In recent years, we’ve seen a handful of Canadian bands leaving their mark on the emo/pop-punk scene. Seaway, Rarity and Like Pacific have followed the footsteps of influential Canucks Sum 41 and Simple Plan. You can now add Castlefield to that pool of bands.
Based out of Ottawa, Ontario, the quartet are releasing their second EP, ‘Tunnel Vision’, tomorrow through Penultimate Records (Handguns, Bukowski, Brightr). Its four tracks sees Castlefield blur the boundaries between emo and pop-punk providing a set of songs full of straight up honesty. Combined with an accessible, upbeat sound, it gives the Canadian four-piece plenty of potential going forward.
As always, Already Heard loves to put the spotlight on exciting up-and-coming bands and Castlefield is no different. Ahead of its full release, we’re premiering ‘Tunnel Vision’ in its entirety. We also spoke to vocalist and guitarist Ryan Fitz, as he gives a track-by-track breakdown of the EP.
Best Laid Plans
This was the song the took the longest to write on ‘Tunnel Vision’. I wrote the song in its earliest form, probably somewhere around early 2015. My friends and family have probably heard me play it a million different ways by now, because of how many shapes and forms it’s existed in, I even used to perform it a lot when I would play solo shows back in the day. The song didn’t really start taking its final form until I brought it to the rest of the guys and we turned it into more of a “pop-punk” sounding tune around late last year.
I am really proud of how it sounds now and how we all did our own part to make it come to life. While it was the longest process for writing a song for ‘Tunnel Vision’, I think it was definitely worth the amount of time it took to create.

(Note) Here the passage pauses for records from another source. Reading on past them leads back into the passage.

theorem scanNow_read (hfetch : queueFetch w r off bad (scanMarked w c cause b) = (false, e))
    (ha : a = if (ctxAt b c).st = .disabled then activateCtx w c d e else e) (cmds : List FetchedCmd) :
    scanNow w c r off cause d bad cmds b = if (ctxAt a c).st = .disabled then a else scanFetch w c r d cmds a :=
  (scanNow_fetched hfetch ha cmds).trans (if_neg Bool.false_ne_true)

end

/-! The conditions of R288: the scan's cause applies, its berth is in a job state, and the scheduler is ON. -/
section
variable {b : Block} {w c q off : Nat} {r : RgnEnt} {cause : ScanCause} {gen : BitVec 12} (hberth : (ctxAt b c).berth = some w)
  (hqueue : (ctxAt b c).queue = some (q, off)) (hregion : rgnEnt b w q = some r)
  (hjob : (berthAt b w).st = .joined ∨ (berthAt b w).st = .running) (hdue : scanDue b w c cause = true) (hon : (pageAt b 0x14).unit = .on)
include hberth hqueue hregion hjob hdue hon

/-- A scan that runs drops a reply of an earlier generation of the port, and goes on where the queue's memory answers (R58, R264). -/
theorem scanQueue_runs (d : Bytes) (bad : Bool) (cmds : List FetchedCmd) : scanQueue c cause gen d bad cmds b =
    if queueStale b r gen then recordErr 0x12 cStale none b
    else if !queueAnswers b r gen then b
    else scanNow w c r off cause d bad cmds b := by
  have hruns : ¬(((berthAt b w).st ≠ .joined ∧ (berthAt b w).st ≠ .running) ∨ (!scanDue b w c cause) = true ∨
      (pageAt b 0x14).unit ≠ .on) := by
    rintro (⟨hjoined, hrunning⟩ | hundue | hoff)
    · exact hjob.elim hjoined hrunning
    · exact absurd hundue (by rw [hdue]; decide)
    · exact hoff hon
  simp only [scanQueue, hberth, hqueue, hregion, if_neg hruns]

theorem scanQueue_stale (hstale : queueStale b r gen = true) (d : Bytes) (bad : Bool) (cmds : List FetchedCmd) :
    scanQueue c cause gen d bad cmds b = recordErr 0x12 cStale none b :=
  (scanQueue_runs hberth hqueue hregion hjob hdue hon d bad cmds).trans (if_pos hstale)

theorem scanQueue_answered (hstale : queueStale b r gen = false) (hanswers : queueAnswers b r gen = true) (d : Bytes) (bad : Bool)
    (cmds : List FetchedCmd) : scanQueue c cause gen d bad cmds b = scanNow w c r off cause d bad cmds b := by
  rw [scanQueue_runs hberth hqueue hregion hjob hdue hon, hstale, hanswers]
  rfl

end

end Sys2Proof.Machine
end

section
/-! The statement of queue scans. -/

open Sys2Proof Sys2Proof.Machine

/-- Settles O39: a scan that runs is a stale reply, or the read of the descriptor with what follows from it. -/
theorem queueScanFetchesPending : Obligations.QueueScanFetchesPending := by
  intro s c cause gen d cmds w q off r b0 b1 b2 x n pend ha hs hberth hqueue hregion hjob hdue hon
  refine ⟨fun hstale bad => ?stale, fun hstale hanswers hb0 => ?answered⟩
  case stale =>
    have e := scanQueue_stale hberth hqueue hregion hjob hdue hon hstale d bad cmds
    exact becomes_of_powered ha hs rfl e (by rw [recordErr_work, ha.2.2])
  case answered =>
    have hb0 : b0 = (if r.kind = 0 then count 6 (some w) 1 else id) (scanMarked w c cause s.blk) :=
      hb0.trans (congrArg _ (modCtx_congr rfl))
    have hscan {b : Block} {bad : Bool} (e : scanNow w c r off cause d bad cmds s.blk = b) :
        begins (.queueScan c cause gen d bad cmds) s b :=
      begins_of_powered ha hs rfl ((scanQueue_answered hberth hqueue hregion hjob hdue hon hstale hanswers d bad cmds).trans e)
    refine ⟨fun href hb1 hx hpend => ?read, fun href hst => ?bad, fun href hst bad => ?refused⟩
    case read =>
      have hread := scanNow_read (queueFetch_good hb0 href) hb1 cmds
      rw [← hx] at hread
      refine ⟨fun hst => hscan (hread.trans (if_pos hst)), fun hst hpending hissued hn hb2 => ?fetches, fun hst hrange => ?outOfRange⟩
      case fetches => exact hscan (hread.trans ((if_neg hst).trans (scanFetch_inRange hx hpend hpending hissued hn hb2)))
      case outOfRange => exact hscan (hread.trans ((if_neg hst).trans (scanFetch_outOfRange hx hpend hrange cmds)))
    case bad => exact hscan (scanNow_unread (queueFetch_bad hb0 href) hst cmds)
    case refused => exact hscan (scanNow_unread (queueFetch_refused hb0 href bad) hst cmds)

end

section
/-!
How the oldest command of a context starts and how a finished one retires, said once (R294, R296, R301, R316, R324).
-/

namespace Sys2Proof.Machine

/-- A slice that is not over does not end. -/
theorem sliceEnded_within {c : Nat} {b : Block} (h : (ctxAt b c).resident = true → now b < (ctxAt b c).stop) : sliceEnded c b = b := by
  have hstays : (!(ctxAt b c).resident) = true ∨ now b < (ctxAt b c).stop ∨ pinned (ctxAt b c) = true := by
    cases hres : (ctxAt b c).resident
    · exact .inl rfl
    · exact .inr (.inl (h hres))
  cases hberth : (ctxAt b c).berth <;> simp only [sliceEnded, hberth, if_pos hstays]

section
variable {c w : Nat} {b : Block} {m : Cmd} (hberth : (ctxAt b c).berth = some w) (hold : oldest (ctxAt b c) = some m)
  (hact : (ctxAt b c).st = .active) (hslice : (ctxAt b c).resident = true → now b < (ctxAt b c).stop)
include hberth hold hact hslice

/-- What the start comes to within a slice: POISON behind a fence in ERROR, BUSY at a unit that is OFF, else a start where R294 lets it. -/
theorem startCmd_oldest : startCmd c b =
    if waitFailed b m then later (.sched w) (finishCmd c m.idx cPoison 0 b)
    else if unitOff b m.raw then later (.sched w) (finishCmd c m.idx cBusy 0 b)
    else if !(ctxAt b c).resident ∨ !couldStart b (ctxAt b c) m ∨ (pinned (ctxAt b c) ∧ (ctxAt b c).stop ≤ now b) then b
    else later (.sched w) (trace w
      { kind := 1, ctx := c, layer := cLayer m.raw, op := cOper m.raw, index := m.idx, tag := cTag m.raw }
      (modCmd c m.idx (fun m => { m with started := true, tick := now b }) b)) := by
  simp only [startCmd, sliceEnded_within hslice, hberth, hold, hact, ne_eq, not_true, if_false]

theorem startCmd_waitFailed (hwait : waitFailed b m = true) : startCmd c b = later (.sched w) (finishCmd c m.idx cPoison 0 b) :=
  (startCmd_oldest hberth hold hact hslice).trans (if_pos hwait)

theorem startCmd_unitOff (hwait : waitFailed b m = false) (hunit : unitOff b m.raw = true) :
    startCmd c b = later (.sched w) (finishCmd c m.idx cBusy 0 b) :=
  ((startCmd_oldest hberth hold hact hslice).trans (if_neg (ne_true_of_eq_false hwait))).trans (if_pos hunit)

theorem startCmd_starts (hwait : waitFailed b m = false) (hunit : unitOff b m.raw = false) (hres : (ctxAt b c).resident = true)
    (hcould : couldStart b (ctxAt b c) m = true) : startCmd c b =
      later (.sched w) (trace w { kind := 1, ctx := c, layer := cLayer m.raw, op := cOper m.raw, index := m.idx, tag := cTag m.raw }
        (modCmd c m.idx (fun m => { m with started := true, tick := now b }) b)) := by
  have hgoes : ¬((!(ctxAt b c).resident) = true ∨ (!couldStart b (ctxAt b c) m) = true ∨
      (pinned (ctxAt b c) = true ∧ (ctxAt b c).stop ≤ now b)) := by
    rw [hres, hcould]
    rintro (hout | hheld | ⟨-, hover⟩)
    · exact absurd hout (by decide)
    · exact absurd hheld (by decide)
    · exact absurd (hslice hres) (Nat.not_lt.mpr hover)
  rw [startCmd_oldest hberth hold hact hslice, if_neg (ne_true_of_eq_false hwait), if_neg (ne_true_of_eq_false hunit), if_neg hgoes]

end

theorem retireSignal_none {m : Cmd} (hsig : m.sig = none) (c : Nat) (code : Byte) (b : Block) :
    retireSignal c m code b = (code, false, false, b) := by
  simp only [retireSignal, hsig]

section
variable {c i w : Nat} {b d : Block} {m : Cmd} {code : Byte} (hs : b.slip.st = .idle) (hberth : (ctxAt b c).berth = some w)
  (hcmd : cmdAt b c i = some m) (hdone : m.done = some code) (hsig : m.sig = none) (hnp : fNp m.raw = false)
  (hact : (ctxAt b c).st = .active)
  (hd : d = modCtx c (fun x => { x with cplTail := x.cplTail + 1, cmds := x.cmds.filter fun k => k.idx ≠ i, room := x.waiting })
    (cplWrite c (leBytes 4 (cTag m.raw) ++ leBytes 4 m.idx ++ [code] ++ leBytes 1 0 ++ leBytes 2 (cOper m.raw) ++
      leBytes 4 m.detail.toNat) b))
include hs hberth hcmd hdone hsig hnp hact hd

/-- A preemptible command without a signal writes its record and moves CPL_TAIL on; no overrun is charged (R296, R319). -/
theorem retireNow_record : retireNow c i b = (false, later (.sched w) (trace w
    { kind := 2, status := code, ctx := c, layer := cLayer m.raw, op := cOper m.raw, index := m.idx, tag := cTag m.raw }
    (count 8 (some w) 1 (descWrite c 0x14 (leBytes 4 (ctxAt d c).cplTail.toNat) d)))) := by
  subst hd
  have hcode : (if (decide ((ctxAt b c).st = .lost) && m.started && !m.fault) = true then cLost else code) = code := by simp [hact]
  simp only [retireNow, hberth, hcmd, hdone, hs, hcode, retireSignal_none hsig, hnp, b2n, ne_eq, not_true, Bool.false_and,
    Bool.false_eq_true, if_false]

theorem retireCmd_record : retireCmd c i b = later (.sched w) (trace w
    { kind := 2, status := code, ctx := c, layer := cLayer m.raw, op := cOper m.raw, index := m.idx, tag := cTag m.raw }
    (count 8 (some w) 1 (descWrite c 0x14 (leBytes 4 (ctxAt d c).cplTail.toNat) d))) := by
  simp only [retireCmd, retireNow_record hs hberth hcmd hdone hsig hnp hact hd, Bool.false_eq_true, if_false]

end

theorem objFree_retires {c i : Nat} {b : Block} {m : Cmd} (hcmd : cmdAt b c i = some m) (hfree : isFree m.raw = true) :
    objFree c i b = retireCmd c i b := by
  simp only [objFree, hcmd, hfree, if_true]

end Sys2Proof.Machine
end

section
/-! The statement of commands that start and retire. -/

open Sys2Proof Sys2Proof.Machine

/-- Settles O40: the oldest command's three ways within its slice, and the record of a finished one. -/
theorem commandsStartAndRetire : Obligations.CommandsStartAndRetire := by
  intro s c w i m ha hs hberth
  refine ⟨fun hold hact hslice => ⟨fun hwait => ?poison, fun hwait hunit => ?busy, fun hres hwait hunit hcould => ?starts⟩,
    fun code b1 b2 hcmd hdone hsig hnp hact hb1 hb2 => ?retires⟩
  case poison => exact begins_of_powered ha hs rfl (startCmd_waitFailed hberth hold hact hslice hwait)
  case busy => exact begins_of_powered ha hs rfl (startCmd_unitOff hberth hold hact hslice hwait hunit)
  case starts => exact begins_of_powered ha hs rfl (startCmd_starts hberth hold hact hslice hwait hunit hres hcould)
  case retires =>
    have hretire : retireCmd c i s.blk = b2 := (retireCmd_record hs hberth hcmd hdone hsig hnp hact hb1).trans hb2.symm
    exact ⟨begins_of_powered ha hs rfl hretire, fun hfree => begins_of_running ha rfl ((objFree_retires hcmd hfree).trans hretire)⟩

end

section
/-!
What the CTRL commands make of a command that waits to be run, said once (R229, R281, R282, R292, R297, R298), and what an OBJ_FREE makes
of its entry (R281, R283).
-/

namespace Sys2Proof.Machine

/-! ### Work that commands leave -/

@[simp] theorem finishCmd_work (c i : Nat) (code : Byte) (detail : Word) (b : Block) : (finishCmd c i code detail b).work = b.work := rfl

theorem newObj_work {w k : Nat} {kind : ObjKind} {b d : Block} (h : newObj w kind b = some (k, d)) : d.work = b.work := by
  by_cases hroom : lowestFree (usedObjs b) < 65536
  · exact congrArg (fun p : Nat × Block => p.2.work) (Option.some.inj (h.symm.trans (if_pos hroom)))
  · exact nomatch h.symm.trans (if_neg hroom)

‘Heaven Sent’ is a song that started with an interesting chord pattern that myself and Connor (Neilson – guitar) came up with together in an open tuning that I like to think we created. This is definitely the odd one out on the EP, because we just wanted to try something different. ‘Heaven Sent’ almost abandons the idea that we are anything close to a pop-punk band and it almost goes in more of a post-hardcore direction at points. This is one of those songs that we wrote purely from emotion and didn’t think too hard about trying to fit into a genre somewhere.
I wrote it about growing up in a household where you might not always have the support you desire from your loved ones, and how tough that can be to get over. Everything came together fairly quickly because of how exciting the process of writing something completely different was. I really like how much we experimented with things here. I’ll never forget tracking the end portion of it in the studio and Anton being like “I thought you guys were an emo band, what’s this??” That’s why we chose to make it the second track, so it will come in and surprise the listeners and that’s probably why it’s the one I’m most excited to see people’s reaction to.
‘Joyless’ is a song that started out as an idea to try to write something more poppy and fast-paced for the EP – but I don’t think I ever intended for it to have the emotional meaning it does. Castlefield doesn’t like to put too many boundaries on how we write, and since we use the band as an outlet for our emotions, we let everyone in the band contribute to the songwriting how they want to. That really shines through on this song.
It was written back before we had Jon (Reid) as a drummer, so Matt (Spafford – bass) wrote and played drums on it. A lot of it is him having fun playing punk beats and Connor having lots of fun on guitar, while I just came to the table with a very simple chord progression.
We happened to write this song in a period of my life where I was really going through a lot of emotional growing pains. I wasn’t really paying attention in school, it was my first time being in a serious relationship, and mentally I wasn’t doing well at all. So most of the lyrical content is just me pouring that period of my life into a song. Originally I think it was meant to have a pretty sad theme overall, but I changed the chorus a week before we recorded it because I came the realization that you can’t let your problems get the best of you, and everything will get better in time. ‘Joyless’ is definitely the song I put the most of myself into, but it makes me happy to listen to and know that most of the tough things from that part of my life are in the past now.
This started with Connor writing the very calm riff at the start of the song and is just building it from there. I think this song is really cool and different because we are guilty of being a band that uses the “verse chorus verse chorus” writing method a lot. This song is a lot of building up and then the chorus just explodes because of how much lead up there is to it. No song I’ve ever written quite makes me feel like the way this one does. The chorus hits so hard.
The lyrics are mainly just written about the types of relationships many people find themselves in, where one person is usually more attached than the other and then once they break things off. It’s hard to escape the thought of them and move on. A big thanks to Anton DeLost on this one because without his crystal clear production on this, it wouldn’t have come out quite like it did.
‘Tunnel Vision’ by Castlefield is released on 16th November on Penultimate Records.